A czy Ty chciałabyś ślubu kościelnego? Jeśli nie to sprawa rozwiązana...A jeśli tak to uważam, że jeśli jedna osoba jest niewierząca a druga wierząca to ze względu na tę jedną osobę powinno się brać ślub kościelny. Jeśli oczywiście dla katoliczki/ka jest to ważne. Musisz z nim porozmawiać jak Ty sobie wyobrażasz waszą przyszłość, a z tym też ślub czy wesele. Sama wiesz zapewne, że jak facetowi nie powiesz wprost to on niczego się nie domyśli Jeśli wasze wizje rozmiajają się to musicie znaleźć gdzieś środek. Tak aby każde z was było zadowolone. Na pewnym etapie związku też uważałam, że ślub właściwie niczego nie zmienia i jest niepotrzebny, ale teraz kiedy myślę o Naszej przyszłej rodzinie to wiem, że myliłam się. 1,5 roku to b. krotko może on jescze nie dojrzał? Jesli mogę zapytać ile ma lat?
Ale głowa do góry skoro kocha to napewno szybko dojrzeje do roli męża Hmmm albo wkręca Cię, żebyś niczego się nie domyśliła, że ma pierścionek
__________________
14.08.2010 Szczęśliwa mężatka |
2009-12-02, 08:23 | #5 |
Zakorzenienie
Zarejestrowany: 2008-01
Wiadomości: 9 030
|
Dot.: Co myśleć?
Srubka co do tego ślubu kościelnego to się z Tobą nie zgodzę. Zawsze można wziąć ślub jednostronny. Wcale nie trzeba brać ślubu kościelnego - "dlatego, że druga osoba tego pragnie". No ale to moje zdanie, Chociaż w sumie ślub jednostronny też się odbywa w Kościele.

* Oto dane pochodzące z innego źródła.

/-- A gang (R15, R171, R386). -/
structure Gang where
  id : Nat
  slices : List Nat
  wait : Wait
  clause : Option Clause
  port : Option Nat
  /-- the cycle from which it accrues skipped cycles while it is ready, and when it was forced -/
  since : Nat
  forced : Option Nat
  fence : Option Fence
  /-- a scoreboard the next clause waits for whatever its mask (FLUSHP, R324) -/
  alsoWait : Option Nat
  /-- an address whose translation a walk is fetching for this gang (R109) -/
  walking : Option Nat
  /-- the header from which this gang's pc was set by a branch, and the branch's slot (R116, R264) -/
  origin : Option (Dword × Nat)
  /-- lanes of the EMIT in progress whose record has been written (R317) -/
  emitted : LaneMask
  /-- what its lanes left have still to send, once a lane has sent: each lane's node, and the reads of its record as they were checked at
  issue (R183, R317) -/
  emitLeft : List (Nat × Nat)
  emitReads : List Piece
deriving DecidableEq, Repr

/-- An open accumulator run (R95 to R99). -/
structure Run where
  f : Nat
  n : Nat
  r : Nat
  snap : Bool
  word : Word
  /-- 0 the opening format, 1 F32, 2 F32X -/
  width : Nat
  pure : Bool
  replay : Dword
  /-- tiles read since ACCOPEN (R99) -/
  tiles : List Nat
deriving DecidableEq, Repr

/-- A group's part in a barrier (R298): the phase at which it last arrived, whether that arrival is pending, whether an abandoned
status has not been returned yet, and whether the team's barrier does not count the arrival, since the group has ended its phase and
the next one has not executed a BAR yet (R29). -/
structure BarPart where
  last : Option Nat
  pending : Bool
  abandoned : Bool
  uncounted : Bool
deriving DecidableEq, Repr

/-- One byte of a store log (R179): a physical .G byte address or a .S offset. -/
structure LogByte where
  spad : Bool
  addr : Nat
  val : Byte
deriving DecidableEq, Repr

/-- A group's state in deterministic mode (R178, R179). -/
structure DetPart where
  log : List LogByte
  /-- entries taken -/
  used : Nat
  /-- the quantum has ended -/
  ended : Bool
  /-- the gang whose held synchronising operation may execute now -/
  granted : Option Nat
  /-- engine operations completed whose effects wait for their observation (R180) -/
  unseen : List Nat
deriving DecidableEq, Repr

/-- Where a group is in its life (R29 to R31, R175). -/
inductive Stage where
  | running | betweenPhases | exiting | exited
deriving DecidableEq, Repr

/-- An operand error of an MMA that its group has still to take (R118): the slot, the cell, the MMA's origin tag, and what its issue record says
(R186). -/
structure OperandError where
  slot : Nat
  cell : Nat
  tag : Nat
  clause : Dword
  islot : Nat
  opa : Dword
  opb : Dword
deriving DecidableEq, Repr

/-- A group (R12, R55, R58, R61, R177, R309, R358). -/
structure Group where
  ctx : Nat
  launch : Nat
  team : Nat
  index : Nat
  slot : Nat
  serial : Word
  budget : Nat
  /-- rank of lane 0 (R14, R34, R173) -/
  rank0 : Nat
  stage : Stage
  /-- register n of lane l at key 32n + l; unlisted reads zero, or the free value of `undef` (R29) -/
  regs : Tab Word
  undef : Option Nat
  preds : Tab LaneMask
  rets : Tab (List Dword)
  rand : Tab Nat
  fstat : Word
  accw : BitVec 2
  trapinfo : Word
  lclock : Dword
  dclock : Dword
  inHandler : Bool
  /-- the cycle at which an open PMOFF region began, and whether its watchdog has expired (R197) -/
  pmoff : Option Nat
  overrun : Bool
  run : Option Run
  barTeam : BarPart
  barClu : BarPart
  phases : Nat
  /-- between phases: the place of its phase record in the save area (R65, R184) -/
  record : Option Nat
  det : DetPart
  /-- an operand error to be taken at the next clause boundary (R118) -/
  operandError : Option OperandError
  slices : Tab Slice
  gangs : List Gang
  nextGang : Nat
deriving DecidableEq, Repr

/-! ### Teams, clusters and populations -/

/-- The states of a handle (R38). -/
inductive HState where
  | idle | opened | sealed | grouped | unsealable | corrupt
deriving DecidableEq, Repr

/-- A population handle (R35, R36, R38, R48). -/
structure Handle where
  state : HState
  live : Bool
  desc : BitVec 512
  /-- the .S offset of its descriptor and the team that opened it -/
  off : Nat
  opener : Nat
  rows : Nat
  /-- lanes that entered: group uid and lane -/
  entered : List (Nat × Nat)
  /-- a RELGRP has asked for the grouping -/
  asked : Bool
  /-- the rows, in buffer order, as the engine read and grouped them -/
  image : List Nat
  /-- float flags of each survivor's folds, by row (R42) -/
  flags : Tab Word
  held : Nat
  /-- the largest timestamp of the engine's writes to its buffer, which the end of a RELGRP wait hands on (R44) -/
  ts : Nat
  /-- deterministic mode: rows that have entered stand in a store log still (R180) -/
  logged : Bool
deriving DecidableEq, Repr

/-- One spawned lane's registers: key, left columns, right columns (R46). -/
structure SpawnLane where
  key : Dword
  left : List Word
  right : List Word
deriving DecidableEq, Repr

/-- An entry of a team's spawn queue (R46). -/
structure Spawn where
  lanes : List SpawnLane
  /-- lanes started so far -/
  started : Nat
  q : Nat
  entry : Nat
  budget : Nat
  dclock : Dword
  hl : HRef
  hr : HRef
deriving DecidableEq, Repr

/-- A widened range (R284): a run that closed at a width above its opening width. -/
structure Widened where
  f : Nat
  n : Nat
  r : Nat
  /-- opening format (0 F32, 1 F16, 2 B16) and width reached -/
  fmt : Nat
  width : Nat
deriving DecidableEq, Repr

/-- What an engine operation does (R151 to R155, R47). -/
inductive EngKind where
  | cpyIn | cpyOut | gath | scat | nzscan | mqrun | relmrg
deriving DecidableEq, Repr

/-- An operation of a core's async block or relation engine (R152, R162). -/
structure EngOp where
  id : Nat
  kind : EngKind
  ctx : Nat
  grp : Nat
  team : Nat
  slices : List Nat
  lanes : LaneMask
  tag : Option Nat
  sb : Nat
  d : Nat
  started : Bool
  /-- chunk, row, element or command reached -/
  at_ : Nat
  /-- elements counted, or commands applied -/
  m : Nat
  status : Nat
  g : Nat
  o : Nat
  n : Nat
  /-- the barrier of .BCB -/
  bar : Option Nat
  /-- descriptor's address and its contents as read at issue -/
  desc : Nat
  data : BitVec 512
  /-- tiles it flips back -/
  tiles : List Nat
  /-- .S writes placed at completion, as (offset, bytes, value); in deterministic mode .G writes too, by physical address, which
  wait for their observation (R180) -/
  out : List (Nat × Nat × Nat)
  gout : List (Nat × Nat × Nat)
  ts : Nat
  /-- all chunks done -/
  ran : Bool
  /-- completed; in deterministic mode the flip of its tiles still waits for a commit (R180) -/
  isOver : Bool
  /-- stopped by a fault that the halt reports -/
  faulted : Bool
  /-- the bytes and owner bits of its team's scratchpad that an MQRUN of deterministic mode reads: those of its start (R180) -/
  still : Option (List Host.Cell × BitVec 512)
deriving DecidableEq, Repr

/-- An issue record (R192). -/
structure IssueRec where
  opa : Dword
  opb : Dword
  clause : Dword
  serial : Word
  refs : Nat
  islot : Nat
  gslot : Nat
  ghost : Bool
  team : Nat
  group : Nat
deriving DecidableEq, Repr

/-- Where a team is (R24, R30, R385). -/
inductive Residence where
  | resident | swappedOut | retired
deriving DecidableEq, Repr

/-- A team (R12, R53, R54, R63, R64). -/
structure Team where
  launch : Nat
  index : Nat
  core : Nat
  cluster : Nat
  rank : Nat
  residence : Residence
  /-- scratchpad window in bytes, and its bytes -/
  window : Nat
  spad : List Host.Cell
  /-- bit t: tile t is on the engine side -/
  owner : BitVec 512
  slots : Nat
  /-- byte b of slot s at 4096s + b; byte b of its cells at 64s + b -/
  acc : List Host.Cell
  cells : List Host.Cell
  /-- shape tags: 1 F16, 2 B16; unlisted F32 -/
  tags : Tab Nat
  widened : List Widened
  handles : Tab Handle
  spawns : List Spawn
  serials : List Nat
  barPhase : Nat
  /-- a pre-emption request has been sent: its gangs begin no clause, and swapped out it is queued for resumption (R168, R196) -/
  stopping : Bool
  /-- swapped out: its engine operations, its issue records by their old index, and its queued phases (R162, R192, R385) -/
  parked : List EngOp
  parkedRecs : Tab IssueRec
  parkedPhases : List Nat
  /-- bound sequence number, for pre-emption of the most recently bound (R168) -/
  bound : Nat
deriving DecidableEq, Repr

/-- A cluster (R27, R35, R298). -/
structure Cluster where
  launch : Nat
  index : Nat
  cores : List Nat
  reserved : Bool
  handles : Tab Handle
  barPhase : Nat
  /-- the largest logical time at which a group arrived at the cluster barrier (R299) -/
  barTs : Nat
deriving DecidableEq, Repr

/-! ### Launches, contexts and nodes -/

/-- A launch (R165, R166, R167, R173, R178). -/
structure Launch where
  ctx : Nat
  /-- queue index of its entry -/
  index : Nat
  record : BitVec 1024
  kernel : BitVec 2048
  /-- teams to run, next to bind, bound so far, retired so far -/
  n : Nat
  next : Nat
  bound : Nat
  retired : Nat
  wu : Nat
  mapno : Nat
  /-- wear per logical quad as read at admission (R169) -/
  wear : List Nat
  /-- physical address of each 256-byte block of the constant bank, pinned at admission (R105) -/
  bank : List Nat
  /-- a coalesced launch: node, launch serial, pool page, number of records, starting dclock (R173) -/
  node : Option (Nat × Nat × Nat × Nat × Nat)
  round : Nat
  /-- deterministic mode, while a round commits: the gangs whose synchronising operations have still to execute (R178) -/
  grants : Option (List (Nat × Nat))
  /-- order in which Distaff read the record (R168) -/
  order : Nat
  complete : Bool
deriving DecidableEq, Repr

/-- A consumed queue entry (R164, R166). -/
structure QEntry where
  index : Nat
  record : BitVec 1024
  launch : Option Nat
  status : Option Nat
  teams : Nat
  wu : Nat
  /-- its completion record has been dealt with -/
  done : Bool
  /-- order in which Distaff read the record (R168) -/
  order : Nat
deriving DecidableEq, Repr

/-- A buffer of a node (R172): its page, records in it, age, largest dclock among its EMITs. -/
structure NodeBuf where
  page : Nat
  m : Nat
  age : Nat
  dclock : Nat
deriving DecidableEq, Repr

/-- A graph node (R172 to R174). -/
structure Node where
  record : BitVec 1024
  kernel : BitVec 2048
  bank : List Nat
  serial : Nat
  bufs : List NodeBuf
  /-- the queue index of the kind 2 record that closed it -/
  closing : Option Nat
deriving DecidableEq, Repr

/-- What a stop record says (R186). -/
structure Report where
  cls : Nat
  cause : Nat
  addr : Nat
  aux : Nat
  serial : Word
  team : Nat
  clause : Dword
  islot : Nat
  gslot : Nat
  group : Nat
  core : Nat
  tag : Nat
  exited : Bool
  precise : Bool
  engine : Nat
  slices : Nat
  opa : Dword
  opb : Dword
deriving DecidableEq, Repr

/-- A context (R61, R163, R184 to R187, R198, R199, R221, R224, R226). -/
structure Ctx where
  alive : Bool
  dead : Bool
  gen : Nat
  record : BitVec 512
  vf : Nat
  /-- private range (R226) -/
  base : Nat
  size : Nat
  ats : Bool
  /-- the halt line is up: cause of the fault that raised it -/
  line : Option Nat
  halted : Bool
  first : Nat
  nrec : Nat
  hseq : Nat
  tseq : Nat
  cseq : Nat
  /-- engines that have still to write a stop record, and reports of their own faults -/
  serving : List (Nat × Engine)
  reports : List Report
  wu : Nat
  head : Nat
  /-- the queue tail has been seen beyond head (R164) -/
  woken : Bool
  entries : List QEntry
  nodes : Tab Node
  /-- pages of the record pool in use -/
  pages : List Nat
  /-- private range waits to be zeroed (R226) -/
  zeroing : Bool
  /-- the PASID of its requests on the host port (R220) -/
  pasid : BitVec 20
deriving DecidableEq, Repr
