/-- The address field of a table entry, bits 51..6 in place (R115). -/
def entryAddr (e : Nat) : Nat := bits e 51 6 * 64

/-- One level of a walk: what an entry of a level-n table says (R115, R116, R226). -/
def readEntry (s : State) (ctx va n e : Nat) : Except WalkRes (WalkRes ⊕ Nat) :=
  let x := s.ctx ctx
  let a := entryAddr e
  if !bit e 0 then .error .notMapped
  else if bits e 63 52 != 0 || bit e 5 then .error .badEntry
  else if bit e 1 then
    let size := 2 ^ levelLow n
    let host := bit e 4
    if n == 4 || a % size != 0 || (!host && decide (2 ^ 40 ≤ a)) then .error .badEntry
    else if !host && x.conf && !x.covers a size then .error .badEntry
    else if !host && s.trespass ctx a size then .error .badEntry
    else .ok (.inl (.ok ⟨ctx, va / size * size, size, a, host, bit e 3, bit e 2⟩))
  else if n == 0 || bits e 4 2 != 0 || a % tableBytes (n - 1) != 0 || decide (2 ^ 40 ≤ a) then .error .badEntry
  else if x.conf && !x.covers a (tableBytes (n - 1)) then .error .badEntry
  else .ok (.inr a)

/-- Whether a physical address lies in an uncorrectable sector (R120, R201). -/
def State.bad (s : State) (pa : Nat) : Bool := s.dev.poison.contains (s.served pa / 64)

/-- An error that no group consumes is logged (R109, R201). -/
def State.logUnconsumed (s : State) (pa : Nat) : State :=
  { s with dev := { s.dev with unconsumed := s.dev.unconsumed ++ [s.served pa / 64] } }

/-- Walk the tables of levels below n+1, reading each entry coherently (R114, R116). -/
def walkTables (s : State) (ctx va : Nat) : Nat → Nat → State × WalkRes × List WalkEntry
  | n, table =>
    let i := bits va (levelLow n + levelBits n - 1) (levelLow n)
    let (s, e) := s.homeRead (table + 8 * i) 8
    if s.bad (table + 8 * i) then (s, .poisoned (table + 8 * i), [])
    else match readEntry s ctx va n e with
    | .error r => (s, r, [])
    | .ok (.inl r) => (s, r, [])
    | .ok (.inr a) =>
      match n with
      | 0 => (s, .badEntry, [])
      | m + 1 =>
        let (s, r, ws) := walkTables s ctx va m a
        (s, r, ⟨ctx, m, va / 2 ^ (levelLow m + levelBits m), a⟩ :: ws)

/-- Walk from the root (R114). -/
def State.walkRoot (s : State) (ctx va : Nat) : State × WalkRes × List WalkEntry :=
  let x := s.ctx ctx
  if x.conf && !x.covers x.root (tableBytes 4) then (s, .badEntry, [])
  else walkTables s ctx va 4 x.root

/-- The TLB entry that maps a virtual address of a context. -/
def tlbFind (es : List TlbEntry) (ctx va : Nat) : Option TlbEntry :=
  es.find? fun e => e.ctx == ctx && decide (e.va ≤ va) && decide (va < e.va + e.size)

/-- Add a translation, the newest first, within a capacity (R117, log 8). -/
def tlbAdd (es : List TlbEntry) (e : TlbEntry) (cap : Nat) : List TlbEntry := (e :: es).take cap

/-- Add a translation to a quad's L2 TLB: 512 sets, chosen by the page's number, of 8 ways, the newest first (R117, log 8). -/
def tlbAddL2 (es : List TlbEntry) (e : TlbEntry) : List TlbEntry :=
  let set := fun (x : TlbEntry) => x.va / 65536 % 512
  let mates := (es.filter fun x => set x == set e && !(x.ctx == e.ctx && x.va == e.va)).take 7
  e :: (mates ++ es.filter fun x => set x != set e)

/-- The deepest cached table for an address (R117). -/
def walkcFind (ws : List WalkEntry) (ctx va : Nat) : Option WalkEntry :=
  let mine := ws.filter fun w => w.ctx == ctx && w.prefx == va / 2 ^ (levelLow w.level + levelBits w.level)
  argmin (·.level) mine

/-- A page walk for a core: the quad's L2 TLB, else its walk cache and the tables; the TLBs and the cache are filled (R117). -/
def State.pageWalkFor (s : State) (core ctx va : Nat) : State × WalkRes :=
  let q := core / 4
  match tlbFind (s.quad q).tlb ctx va with
  | some e => (s.modCore core fun k => { k with tlb := tlbAdd k.tlb e 96 }, .ok e)
  | none =>
    let (s, r, ws) := match walkcFind (s.quad q).walkc ctx va with
      | some w => walkTables s ctx va w.level w.table
      | none => s.walkRoot ctx va
    let s := s.modQuad q fun k => { k with walkc := (ws ++ k.walkc).take 256 }
    match r with
    | .ok e =>
      ((s.modQuad q fun k => { k with tlb := tlbAddL2 k.tlb e }).modCore core fun k =>
        { k with tlb := tlbAdd k.tlb e 96 }, .ok e)
    | r => (s, r)

/-- What a translated access meets. -/
inductive Access where
  | ok (pa : Nat)
  /-- the L1 TLB misses -/
  | miss
  /-- a class H cause -/
  | fault (cause : Nat)
  /-- the walk met an uncorrectable sector: its physical address (R201) -/
  | poisoned (pa : Nat)
deriving DecidableEq, Repr

/-- Whether a virtual address is canonical and in the program's half (R104). -/
def canonical (va : Nat) : Bool := decide (va < 2 ^ 56)

/-- The permission checks on a leaf (R106, R116). -/
def TlbEntry.check (e : TlbEntry) (va : Nat) (host write : Bool) : Access :=
  if e.host != host then .fault 0x03 else if write && !e.w then .fault 0x03 else .ok (e.pa + (va - e.va))

/-- One access of a core through its L1 TLB (R104, R106, R116). -/
def State.translate (s : State) (core ctx va size : Nat) (host write : Bool) : Access :=
  if va % size != 0 || !canonical va then .fault 0x03
  else
    match tlbFind (s.core core).tlb ctx va with
    | none => .miss
    | some e => e.check va host write

/-- An access that walks at once when the TLB misses: engines. -/
def State.translateNow (s : State) (core ctx va : Nat) (host write : Bool) : State × Access :=
  if !canonical va then (s, .fault 0x03)
  else
    match tlbFind (s.core core).tlb ctx va with
    | some e => (s, e.check va host write)
    | none =>
      match s.pageWalkFor core ctx va with
      | (s, .ok e) => (s, e.check va host write)
      | (s, .notMapped) => (s, .fault 0x01)
      | (s, .badEntry) => (s, .fault 0x02)
      | (s, .poisoned pa) => (s, .poisoned pa)

/-- Distaff's own access to a context's .G memory: a walk of the tables as they stand. -/
def State.distTranslate (s : State) (ctx va : Nat) (write : Bool) : State × Option Nat :=
  if !canonical va then (s, none)
  else
    match s.walkRoot ctx va with
    | (s, .ok e, _) => (s, match e.check va false write with | .ok pa => some pa | _ => none)
    | (s, .poisoned pa, _) => (s.logUnconsumed pa, none)
    | (s, _, _) => (s, none)

/-- The addresses of the sectors that a range touches. -/
def sectorAddrs (pa n : Nat) : List Nat :=
  if n = 0 then [] else (List.range ((pa + n - 1) / 64 + 1 - pa / 64)).map fun i => 64 * (pa / 64 + i)

/-- Whether a migration holds a write of an agent: its page is being copied, or it holds an earlier posted write of the same port or link
(R119, R134). -/
def Migration.holds (m : Migration) (agent pa : Nat) : Bool :=
  !m.switched && ((decide (m.p ≤ pa) && decide (pa < m.p + m.size)) || (agent != 305 && m.held.any (·.2.2.2 == agent)))

/-- A write of Distaff (agent 305), the host port (288) or a link (289 + k) at its homes, at the agent's logical time, every sharer's copy
recalled first for the host port and the links; on a page that is being copied its home holds it until the switch (R119, R134). -/
def State.agentWrite (s : State) (agent pa n v : Nat) : State :=
  match s.migrations.findIdx? fun m => m.holds agent pa with
  | some i => { s with migrations := s.migrations.modify i fun m => { m with held := m.held ++ [(pa, n, v, agent)] } }
  | none =>
    let s := if agent = 305 then s else (placesOf (s.served pa) n).foldl (fun (s : State) a => s.recallSharers (lineOf a)) s
    let (s, ts) := s.homeWriteRange pa n v (s.dev.agents.getD agent 0)
    { s with dev := { s.dev with agents := s.dev.agents.put agent ts } }

/-- What an agent reads where migrations hold writes of its own: they stand before the read (R119, R134). -/
def State.overHeld (s : State) (agent pa n v : Nat) : Nat :=
  let mine := s.migrations.flatMap fun m => m.held.filter fun h => h.2.2.2 == agent && overlap h.1 h.2.1 pa n
  if mine.isEmpty then v
  else
    Mem.readN (mine.foldl (fun t h => Mem.writeN t h.1 h.2.1 h.2.2.1) (Mem.writeN [] pa n v)) pa n

/-- A read of the host port or a link: it is placed at the later of the agent's logical time and the write read, and no later write is placed
before it (R122, R135). -/
def State.agentRead (s : State) (agent pa n : Nat) : State × Nat :=
  let (s, v) := s.homeRead pa n
  let v := s.overHeld agent pa n v
  let t := (placesOf pa n).foldl (fun t a => max t (s.wtsOf a)) (s.dev.agents.getD agent 0)
  let s := (placesOf pa n).foldl (fun (s : State) a => s.modLine (lineOf (s.served a)) fun d => { d with rts := max d.rts t }) s
  ({ s with dev := { s.dev with agents := s.dev.agents.put agent t } }, v)

/-- Distaff, agent number 305, reads n bytes of a context's .G memory that lie in one page (R122). An uncorrectable sector cannot be read: the error is logged (R201). -/
def State.distRead (s : State) (ctx va n : Nat) : State × Option Nat :=
  match s.distTranslate ctx va false with
  | (s, some pa) =>
    let (s, v) := s.agentRead 305 pa n
    match (sectorAddrs pa n).find? s.bad with
    | some b => (s.logUnconsumed b, none)
    | none => (s, some v)
  | (s, none) => (s, none)

/-- Distaff writes n bytes of a context's .G memory that lie in one page, with ordinary stores placed after everything that
was placed before them: at logical time `pts` of the management core's agent number 305 (log 1). -/
def State.distWrite (s : State) (ctx va n v : Nat) : State × Bool :=
  match s.distTranslate ctx va true with
  | (s, some pa) => (s.agentWrite 305 pa n v, true)
  | (s, none) => (s, false)

/-! ### Scratchpad -/

/-- Whether a range lies inside a window (R63). -/
def Team.inWindow (t : Team) (off n : Nat) : Bool := decide (off + n ≤ t.window)

/-- Whether tile t is on the engine side (R63). -/
def Team.engineSide (t : Team) (tile : Nat) : Bool := t.owner.getLsbD tile

/-- The tiles that a range touches. -/
def tilesOf (off n : Nat) : List Nat :=
  if n = 0 then [] else (List.range ((off + n - 1) / 4096 + 1 - off / 4096)).map (· + off / 4096)

/-- Set some tiles to a side. -/
def Team.setOwner (t : Team) (tiles : List Nat) (engine : Bool) : Team :=
  { t with owner := tiles.foldl (fun o n =>
      if engine then o ||| BitVec.twoPow 512 n else o &&& ~~~(BitVec.twoPow 512 n)) t.owner }

/-- Write n bytes of a team's scratchpad. -/
def Team.spadWrite (t : Team) (off n v : Nat) : Team := { t with spad := Mem.writeN t.spad off n v }

/-- Read n bytes of a team's scratchpad. -/
def Team.spadRead (t : Team) (off n : Nat) : Nat := Mem.readN t.spad off n

end Sys2Proof.Machine
end

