-- ==== Sys2Proof/Machine/Access.lean ====
section
/-! DEFINITION. Memory operations of threads: address checks, the read-modify-write functions, operations in flight and their
completion (R103 to R109, R122 to R128, R133, R160, R192, R199, R231, R294). -/
namespace Sys2Proof.Machine

/-! ### Read-modify-write functions -/

/-- A value of width w as a signed integer. -/
def signed (w v : Nat) : Int := if v % 2 ^ w < 2 ^ (w - 1) then (v % 2 ^ w : Nat) else ((v % 2 ^ w : Nat) : Int) - 2 ^ w

/-- The new value of an ATOM or ARED (R294). -/
def atomNew (op : AtomOp) (t w8 : Bool) (o x cmp : Nat) : Nat :=
  let w := if w8 then 64 else 32
  match op with
  | .add => if t then (FF.add .f32 (FF.decode .f32 o) (FF.decode .f32 x)).1 else (o + x) % 2 ^ w
  | .and => Nat.land o x
  | .or => Nat.lor o x
  | .xor => Nat.xor o x
  | .min => if t then (if signed w o ≤ signed w x then o else x) else min o x
  | .max => if t then (if signed w o ≤ signed w x then x else o) else max o x
  | .swap => x
  | .cas => if o = cmp then x else o

/-- AMAXP's comparison key (R160). -/
def amaxKey (w : Nat) : Nat :=
  let sc := w / 2 ^ 16 % 2 ^ 16
  let m := if 0x7C00 < sc % 2 ^ 15 then 0 else if sc < 2 ^ 15 then 2 ^ 15 + sc else 0xFFFF - sc
  m * 2 ^ 16 + (0xFFFF - w % 2 ^ 16)

/-- AMAXP's new word (R160). -/
def amaxNew (o v : Nat) : Nat := if amaxKey o < amaxKey v then v else o

/-- The new value that an operation's piece makes of an old one. -/
def OpKind.apply (k : OpKind) (o : Nat) (p : Piece) : Nat :=
  match k with
  | .atom op t w8 => atomNew op t w8 o p.val p.cmp
  | .ared op t w8 _ => atomNew op t w8 o p.val p.cmp
  | .amaxp _ => amaxNew o p.val
  | .bcbarm => (o + p.val) % 2 ^ 64
  | _ => p.val

/-- Read-modify-writes: performed at a home, acknowledged, in core order (R124). -/
def OpKind.isAtomic : OpKind → Bool
  | .atom .. | .ared .. | .amaxp _ | .bcbarm => true
  | _ => false

/-- Monitors' first reads, which their homes serve. -/
def OpKind.isMonitor : OpKind → Bool
  | .mwait .. | .bcbwait => true
  | _ => false

/-! ### Checks (R104 to R106, R109, R116, R333) -/

/-- The outcome of checking every lane of an instruction. -/
inductive Check where
  | ok (ps : List Piece)
  | miss (va : Nat)
  | halt (cause addr : Nat)
  | trap (cause : Nat)
deriving DecidableEq, Repr

/-- The route of a peer's aperture: none for an address of the host (R231). -/
def apertureDest (pa : Nat) : Option Nat := if bits pa 51 48 = 15 then some (bits pa 47 44) else none

/-- Whether a .Y address may be reached: a peer needs a route, bits 43..40 zero and a context that is not confidential. -/
def State.sysOk (s : State) (ctx pa : Nat) : Bool :=
  match apertureDest pa with
  | none => true
  | some d => (s.dev.routes.look d).isSome && !(s.ctx ctx).conf && bits pa 43 40 == 0

/-- Translate every piece; the first fault of the lowest lane, else the first miss, else the physical addresses (R109). -/
def State.transAll (s : State) (core ctx : Nat) (host write : Bool) : List Piece → Check
  | [] => .ok []
  | p :: ps =>
    let here := s.translate core ctx p.va p.len host write
    match here, s.transAll core ctx host write ps with
    | .fault c, _ => .halt c p.va
    | .poisoned _, _ => .miss p.va
    | _, .halt c a => .halt c a
    | .miss, _ => .miss p.va
    | .ok _, .miss va => .miss va
    | .ok pa, .ok qs => if host && !s.sysOk ctx pa then .halt 0x03 p.va else .ok ({ p with pa := pa } :: qs)
    | .ok _, .trap c => .trap c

A co do głównego tematu - do ślubu trzeba dojrzeć i nie można wyjść za mąż/ożenić jeżeli nie jest się na to gotowym. Czasem ludzie do tej decyzji dojrzewają rok a czasem kilka lat. Lepiej chyba poznać się dokładnie i przeżyć te kilka lat ze sobą przed ślubem, niż po roku czy dwóch małżeństwo miałby się rozpaść z powodu "niezgodności charakterów". Porozmawiajcie ze sobą - o co tak na prawdę chodzi. Bo może problem być całkiem prosty.
__________________
nie ma mnie Edytowane przez azakowana Czas edycji: 2009-12-02 o 08:25 |
2009-12-02, 10:14 | #6 |
Przyczajenie
Zarejestrowany: 2005-11
Wiadomości: 6
|
Dot.: Co myśleć?
On wie jak to wyglada z mojej strony, tzn ze marzy mi sie slub koscielny, wesele. Jego zdaniem wesele to strata pieniedzy, slub koscielny w sumie tez nie potrzebny. Jedynie w gre wchodzi slub cywilny. Powiedzialam "ok". To mi wystarczy. A teraz mowi, ze ZADEN slub nam nie jest niezbedny. Chodzi mi tylko o to czy mowiac tak po prostu daje do zrozumienia, ze rezygnuje? Czy potrzebuje tylko czasu ... bardzo Go kocham i chcialabym spedzic z nim cale zycie, stad te moje watpliowsci.
On ma 25 lat.
__________________
... I died in my dream ... |
2009-12-02, 10:27 | #7 | |
Zakorzenienie
Zarejestrowany: 2007-07
Lokalizacja: Warszawa
Wiadomości: 13 962
|
Dot.: Co myśleć?
Cytat:
|
|
2009-12-02, 13:42 | #8 | |
Zakorzenienie
Zarejestrowany: 2007-05
Lokalizacja: Warszawa
Wiadomości: 4 292
|
Dot.: Co myśleć?
Cytat:
olkusz_4 a nie lepiej zapytać się wprost jakie ma plany? skąd MY mamy wiedzieć co on planuje... |
|
2009-12-02, 14:14 | #9 | |
Zakorzenienie
Zarejestrowany: 2007-07
Lokalizacja: Warszawa
Wiadomości: 13 962
|
Dot.: Co myśleć?
Cytat:
|
|
2009-12-02, 21:46 | #10 |
Raczkowanie
Zarejestrowany: 2008-12
Wiadomości: 331
|
Dot.: Co myśleć?
Wśród moich znajomych faceci biorący ślub w wieku 25 czy 26 lat to też baaardzo nieliczne wyjątki. - Dziewczyny w tym wieku częściej, ale faceci wtedy starsi.
|
2009-12-02, 21:56 | #11 |
Zakorzenienie
Zarejestrowany: 2008-01
Wiadomości: 9 030
|
Dot.: Co myśleć?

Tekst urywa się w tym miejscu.